CON HOBBES Y SU LEVIATÁN

ASUNTO DE SOBERANÍA


¿Qué le vamos a hacer?  La Revolución Francesa, esa gran insurrección popular que dio comienzo junto con las revoluciones inglesa y americana a la geopolítica imaginada por la Ilustración y la Modernidad, fue posible gracias a la creación de un Comité de Higiene Pública, de Salud Pública, que palabras más palabras menos, encarnaba la dirección de una causa dirigida hacia la salvación del pueblo en esta vida, en esta tierra, hoy.

Salus populi, la salvación del pueblo ya no dependería de la supuesta gracia que uno determinado de aquí o de acullá representara para divinidad alguna.  Obra del pueblo mismo, la salud, su salvación, dependería de él mismo, habitado por una nueva alma motor de sus empeños, la soberanía.  En lo público, en la esfera de lo popular, las divinidades eran invitadas a retirarse, la salvación del pueblo ya no dependería de ellas.  Su nuevo recinto, el ámbito privado, no significaba territorio de exilio apto y legítimo para conspirar contra la nueva realidad.  Siendo la soberanía el alma de la salvación del pueblo, las divinidades tenían la obligación de dar muestras de sumisión absoluta. 
Según esta concepción las prescripciones clericales acerca del comportamiento humano se considerarán legítimas si demuestran su apego a la Ley procedente del ejercicio de aquella soberanía.  El predominio de la religión sobre la soberanía del pueblo es emblema de la premodernidad, cosa del pasado.

Pero las revoluciones no nacen espontáneamente, de un momento a otro.  Ha sido necesaria una incubación, generalmente combinatoria de las realidades sociales y el modo intelectual de dar cuenta acerca de sus especificidades materiales.  En tal sentido, encontramos en Thomas Hobbes, a uno de los precursores más brillantes en el hecho de colocar las relaciones entre el poder civil y el poder eclesiástico como objeto de reflexión.

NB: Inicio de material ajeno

/-- A base steps to a new value, its frequency unchanged (R89): the groups, compare units and radios on it follow R188, R111 and R300; each port of a
group on it is to send TIME before its next FLIP; an active level in progress keeps its length (R110); and a measurement run in a group on it ends (R214). While the
root PLL is out of lock a base keeps the value it held (R462). -/
def Hub.stepBase (h : Hub) (g : Glob) (t new48 : Nat) : Hub :=
  if !h.power.rootLock then h else
  let old := h.now48 t
  let d : Int := (new48 : Int) - (old : Int)
  let h1 := h.setBase t { h.base t with t48 := wrap48 new48 }
  let h2 := (h.groupsOnBase t).foldl (fun h i => h.groupStep d i) h1
  let h3 := (h.cmpsOn t).foldl (fun h c => h.cmpStep g old c) h2
  let h4 := ((List.range 2).filter (fun r => h.f (Reg.ODLr_CTL r) 2 1 == t)).foldl (fun h r => h.radioStep d r) h3
  let pulses := (List.range 8).filter (fun p => h.pinTb p == t && (h.pinState p).active)
  let h5 := pulses.foldl (fun h p => h.setPin p { h.pinState p with ends := addTime (h.pinState p).ends d })
    ((h.portsOnBase t).foldl (fun h n => h.modPort n (fun p => { p with timeDue := true })) h4)
  if h.groupTb h.cal.msr.pg = t then h5.msrEnd g Status.aborted else h5

/-- An enabled group on the base has sent a FLIP whose presentation time is later than `v` (R98, R99). -/
def Hub.flipAfter (h : Hub) (t v : Nat) : Bool :=
  (h.groupsOnBase t).any (fun g => match (h.group g).lastFlip with
    | some f => decide (v < f)
    | none => false)

/-- What measurements of this PCLK cycle replaced of a base. -/
def Hub.saved (h : Hub) (t : Nat) : Option ServoSave := (Sparse.get none h.time.saves t).filter (fun x => x.clock == h.clock)

/-- What a measurement is about to replace of a base is kept, once per PCLK cycle. -/
def Hub.save (h : Hub) (t : Nat) : Hub :=
  let b := h.base t
  if (h.saved t).isSome then h
  else { h with time := { h.time with saves := Sparse.set none h.time.saves t (some
    { clock := h.clock, state := b.state, freq := b.freq, freqLog := b.freqLog, steered := b.steered, offset := b.offset, e0 := b.e0
      since := b.since, jumps := b.jumps, quality := b.quality }) } }

/-- A base without the measurements of this PCLK cycle, which the cycle of a TIME_SET or of an accepted jump discards, with all that they have to tell (R100). -/
def Hub.unmeasured (h : Hub) (t : Nat) : Hub :=
  match h.saved t with
  | none => h
  | some x => { h with time := { h.time with
      saves := Sparse.set none h.time.saves t none, told := h.time.told.filter (fun e => e.1 != t) } }.setBase t { h.base t with
      state := x.state, freq := x.freq, freqLog := x.freqLog, steered := x.steered, offset := x.offset, e0 := x.e0, since := x.since
      jumps := x.jumps, quality := x.quality }

/-- The state before, as records carry it. -/
def Hub.stateCode (h : Hub) (t : Nat) : Nat := (h.base t).state.code

/-! ## TIME_SET and TIME_ACCEPT_JUMP -/

/-- The servo after a TIME_SET (R98). -/
def TimeBase.afterSet (b : TimeBase) (clock : Nat) : TimeBase :=
  match b.state with
  | .acquire => { b with state := .locked }
  | .jumpHeld => { b with state := .locked }
  | .holdover => { b with e0 := 0, since := clock }
  | _ => b

/-- A base that has been set, or has jumped, in a PCLK cycle: a measurement of that cycle is discarded (R100). -/
def TimeBase.jumped (b : TimeBase) (clock : Nat) : TimeBase := { b with jumpedAt := some clock }

/-- TIME_SET (R98): INVALID, BUSY and LATE make no step; otherwise the base steps, a record is written and event 0x05 is raised. Where more than one of them
holds, the first in this order is the status (DESIGN CHOICE, log entry 24: R98 and R99 give no order). -/
def Hub.timeSet (h : Hub) (g : Glob) (q tag : Nat) : Hub :=
  h.servedBy g .tim q tag 0x60 fun d =>
    let t := d.op 16 1
    let new := time48 (d.op 24 6) (d.op 30 4) (d.op 34 2)
    if 1000000000 ≤ d.op 30 4 then h.complete g q tag Status.invalid []
    else if (h.base t).deferred.isSome then h.complete g q tag Status.busy []
    else if h.flipAfter t new then h.complete g q tag Status.late []
    else
      let h0 := h.unmeasured t
      let before := h0.stateCode t
      let h1 := h0.stepBase g t new
      let h2 := h1.setBase t (((h1.base t).afterSet h.clock).jumped h.clock)
      let h3 := h2.record g 0x0602 0x75 t (d.op 24 6) (d.op 30 4) before
      let h4 := h3.tbEvent g t 5
      let h5 := if before = 1 || before = 4 then h4.tbEvent g t 1 else h4
      (h5.updateQuality g t).complete g q tag Status.ok []

def execTimeSet (q tag : Nat) (s : State) : Host.Outcome State Fault Refusal := nextHub s (s.hub.timeSet s.glob q tag)

/-- A base in JUMP_HELD steps by the measurement that TBt_OFFSET holds and enters LOCKED (R99). -/
def Hub.acceptJump (h : Hub) (g : Glob) (q tag t deferred : Nat) : Hub :=
  let h := h.unmeasured t
  let step := signed 32 (satSigned 32 (h.base t).offset)
  let h1 := h.stepBase g t (addTime (h.now48 t) (step * (ns48 : Int)))
  let h2 := h1.setBase t ({ h1.base t with state := .locked, deferred := none }.jumped h.clock)
  let h3 := h2.record g 0x0603 0x75 t (unsigned 32 step) deferred 0
  ((h3.tbEvent g t 4).updateQuality g t).complete g q tag Status.ok (leBytes 8 (unsigned 64 step))

/-- TIME_ACCEPT_JUMP (R99): a backward step to before a presentation time already sent waits with DEFER set. -/
def Hub.timeAcceptJump (h : Hub) (g : Glob) (q tag : Nat) : Hub :=
  h.servedBy g .tim q tag 0x61 fun d =>
    let t := d.op 16 1
    if (h.base t).deferred.isSome then h.complete g q tag Status.busy []
    else if ((h.unmeasured t).base t).state ≠ .jumpHeld then h.complete g q tag Status.invalid []
    else
      let step := signed 32 (satSigned 32 ((h.unmeasured t).base t).offset)
      if step < 0 && h.flipAfter t (addTime (h.now48 t) (step * (ns48 : Int))) then
        (h.await q tag []).setBase t { h.base t with deferred := some (q, tag) }
      else h.acceptJump g q tag t 0

def execTimeAcceptJump (q tag : Nat) (s : State) : Host.Outcome State Fault Refusal := nextHub s (s.hub.timeAcceptJump s.glob q tag)

/-- The deferred backward step applies and only then completes (R99). -/
def Hub.deferredJumpApply (h : Hub) (g : Glob) (t : Nat) : Hub :=
  match (h.base t).deferred with
  | none => h
  | some (q, tag) => h.acceptJump g q tag t 1

def execDeferredJumpApply (t : Nat) (s : State) : Host.Outcome State Fault Refusal := nextHub s (s.hub.deferredJumpApply s.glob t)

/-- The copies of the four bases at a whole second of TB0 (R90). -/
def Hub.ppsSnapshot (h : Hub) : Hub :=
  { h with time := { h.time with snap := (List.range 4).foldl (fun m t => Sparse.set 0 m t (h.now48 t)) [] } }

def execPpsSnapshot (s : State) : Host.Outcome State Fault Refusal := nextHub s s.hub.ppsSnapshot

/-! ## The servo -/

/-- The frequencies in force in the last `span` PCLK cycles, the one in force at their start included. -/
def TimeBase.recentLog (b : TimeBase) (clock span : Nat) : List (Nat × Int) :=
  b.freqLog.takeWhile (fun e => clock < e.1 + span) ++ (b.freqLog.dropWhile (fun e => clock < e.1 + span)).take 1

/-- The PCLK cycles of one second, and the longest span of the log that any TC asks for. -/
def cyclesPerSec : Nat := 400000000
def logSpan : Nat := 2 ^ 10 * cyclesPerSec

/-- A base runs at a frequency from now on. -/
def TimeBase.runAt (b : TimeBase) (clock : Nat) (f : Int) : TimeBase :=
  { b with freq := f, freqLog := (clock, f) :: b.recentLog clock logSpan, steered := b.steered.filter (· != clock) }

/-- A base runs at a servo output from now on (R93). -/
def TimeBase.steer (b : TimeBase) (clock : Nat) (f : Int) : TimeBase :=
  let b1 := b.runAt clock f
  { b1 with steered := clock :: b1.steered.filter (fun c => b1.freqLog.any (fun e => e.1 == c)) }

/-- Over a log, newest first, and the PCLK cycles between `lo` and `hi`: the sum of each servo output times the cycles that it was in force, and those cycles. -/
def servoSum (steered : List Nat) (lo : Nat) : Nat → List (Nat × Int) → Int × Nat
  | _, [] => (0, 0)
  | hi, e :: es =>
    let r := servoSum steered lo (max e.1 lo) es
    let c := hi - max e.1 lo
    if steered.contains e.1 then (r.1 + e.2 * (c : Int), r.2 + c) else r

/-- The holdover frequency: the mean of the servo output over the last 2^TC seconds before the loss, or over what the log holds of it, rounded down (R95;
DESIGN CHOICE, log entry 24: the manual gives no rounding). A base whose servo was not in charge in that time keeps its frequency (DESIGN CHOICE, log entry
24). -/
def Hub.holdoverFreq (h : Hub) (t : Nat) : Int :=
  let b := h.base t
  let r := servoSum b.steered (h.clock - 2 ^ h.f (Reg.TBt_CTL t) 11 8 * cyclesPerSec) h.clock b.freqLog
  if r.2 = 0 then b.freq else r.1 / (r.2 : Int)

/-- The largest frequency offset, ±500 ppm, in 1/256 ppb (R88). -/
def freqMax : Int := 500000 * 256

/-- The servo output for an accepted measurement: the manual fixes only its limits, so it is a free value within SLEW_LIMIT of every frequency
that was in force in the last second and within ±500 ppm (R93). -/
def Hub.servoFreq (h : Hub) (t : Nat) : Int :=
  let b := h.base t
  let recent := b.freq :: (b.recentLog h.clock cyclesPerSec).map (·.2)
  let lim : Int := (h.f (Reg.TBt_LIMITS t) 31 20 * 256 : Nat)
  let lo := recent.foldl max (-freqMax) - lim
  let hi := recent.foldl min freqMax + lim
  clampInt (-freqMax) freqMax (clampInt lo hi (signed 32 (h.freeAt 0)))

/-- A measurement in whole ns, as TBt_OFFSET gives it: its fraction is dropped (DESIGN CHOICE, log entry 24: the manual gives no rounding). -/
def offsetNs (m : Int) : Int := m.tdiv (ns48 : Int)

/-- A measurement that the servo accepts: it acts on frequency alone (R93). -/
def Hub.servoAccept (h : Hub) (t : Nat) (m : Int) : Hub :=
  (h.setBase t { (h.base t).steer h.clock (h.servoFreq t) with state := .locked, offset := offsetNs m, e0 := m.natAbs }).drew 1

/-- The source of a base was lost in this PCLK cycle. -/
def Hub.lostNow (h : Hub) (t : Nat) : Bool := (h.base t).since == h.clock && (h.base t).jumpedAt != some h.clock

/-- A measurement beyond JUMP_LIMIT is refused: JUMP_HELD, counted, raised and recorded once (R94). In the cycle of a loss of source the base stays in
HOLDOVER (R100). -/
def Hub.servoRefuse (h : Hub) (t : Nat) (m : Int) (source : Nat) : Hub :=
  let b := h.base t
  if b.state = .jumpHeld then h.setBase t { b with offset := offsetNs m }
  else
    let lost := b.state == .holdover && h.lostNow t
    let h1 := h.setBase t { b with state := if lost then .holdover else .jumpHeld, offset := offsetNs m, since := h.clock, jumps := satInc 16 b.jumps }
    ((h1.tellLater t (.event 3)).tellLater t (.refusal (offsetNs m) b.state.code source)).qualityLater t

/-- An offset measurement, master time minus local time, in 2^-48 ns (R92 to R94, R97). In ACQUIRE with no enabled group on the base it steps the base, which is
no measurement that the servo accepts, so e0 stays (R96);
in the cycle of a TIME_SET or of an accepted jump it is discarded (R100); while DEFER is set it only updates TBt_OFFSET (R99), and a STANDBY measures
without acting (R372). -/
def Hub.measure (h : Hub) (g : Glob) (t : Nat) (m : Int) (source : Nat) : Hub :=
  let b := h.base t
  let within := decide (m.natAbs ≤ h.f (Reg.TBt_LIMITS t) 19 0 * ns48)
  if b.jumpedAt = some h.clock then h
  else if b.deferred.isSome || h.saddle.role = .standby then (h.save t).setBase t { b with offset := offsetNs m }
  else if b.state = .free then h
  else
    let h := h.save t
    match b.state with
    | .free => h
    | .acquire =>
      if (h.groupsOnBase t).isEmpty then
        let h1 := h.stepBase g t (addTime (h.now48 t) m)
        let h2 := h1.setBase t { h1.base t with state := .locked, offset := offsetNs m }
        ((h2.tellLater t (.event 5)).tellLater t (.event 1)).qualityLater t
      else if within then ((h.servoAccept t m).tellLater t (.event 1)).qualityLater t
      else h.servoRefuse t m source
    | .locked => if within then h.servoAccept t m else h.servoRefuse t m source
    | .holdover => if within then ((h.servoAccept t m).tellLater t (.event 1)).qualityLater t else h.servoRefuse t m source
    | .jumpHeld => if within then ((h.servoAccept t m).tellLater t (.event 1)).qualityLater t else h.servoRefuse t m source

/-! ## The selection of a PTP master (R101) -/

/-- One data set is better than another: the first field that differs is lower (best master clock algorithm, IEEE 1588-2019). -/
def betterSet : List Nat → List Nat → Bool
  | [], _ => false
  | _, [] => false
  | a :: as, b :: bs => if a < b then true else if b < a then false else betterSet as bs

Hobbes, Thomas, el hombre que amaba sus propias convicciones y creía en la verdad de cuanto afirmaba, puede tomarse como el primero en dejar constancia acerca de que su argumentación nada tiene que ver con lo personal.  Su obra Leviatán[1] contiene tal declaración en su dedicatoria:

…yo no aludo a los hombres, sino (en abstracto) a la sede del poder, como aquellas sencillas e imparciales criaturas del Capitolio romano, que con su ruido defendían a quienes estaban en él, no por ser ellos, sino por estar allí: pienso, pues, que no ofenderé a nadie sino a los que están fuera o a los que, estando dentro, los favorecen[2].

“Nada personal”: esta declaración, escrita más de 100 años antes de que ocurrieran las revoluciones democráticas contra las monarquías, es algo más que pura intención.  Su Leviatán, es la manera en la que Hobbes intente resolver la tensión entre el poder eclesiástico y el poder civil, este último dando muestras de sus primeros balbuceos, resonancias tardías de los ímpetus renacentistas y primeras manifestaciones de la Ilustración que venía ya en camino.

La formación de un concepto acerca de la naturaleza humana, el estudio minucioso de los hombres y de sus maneras, se toman todo el tiempo de juventud de un pensador que estuvo al tanto de los clásicos en su formación intelectual: Homero, Aristóteles (con el que no siempre se la llevó bien pues en un tiempo fue el más grande y otro el más pernicioso), Demóstenes y Tucídides.  Poesía, filosofía, retórica e historia política, fueron los cuatro pilares de la fundamentación intelectual hobessiana. 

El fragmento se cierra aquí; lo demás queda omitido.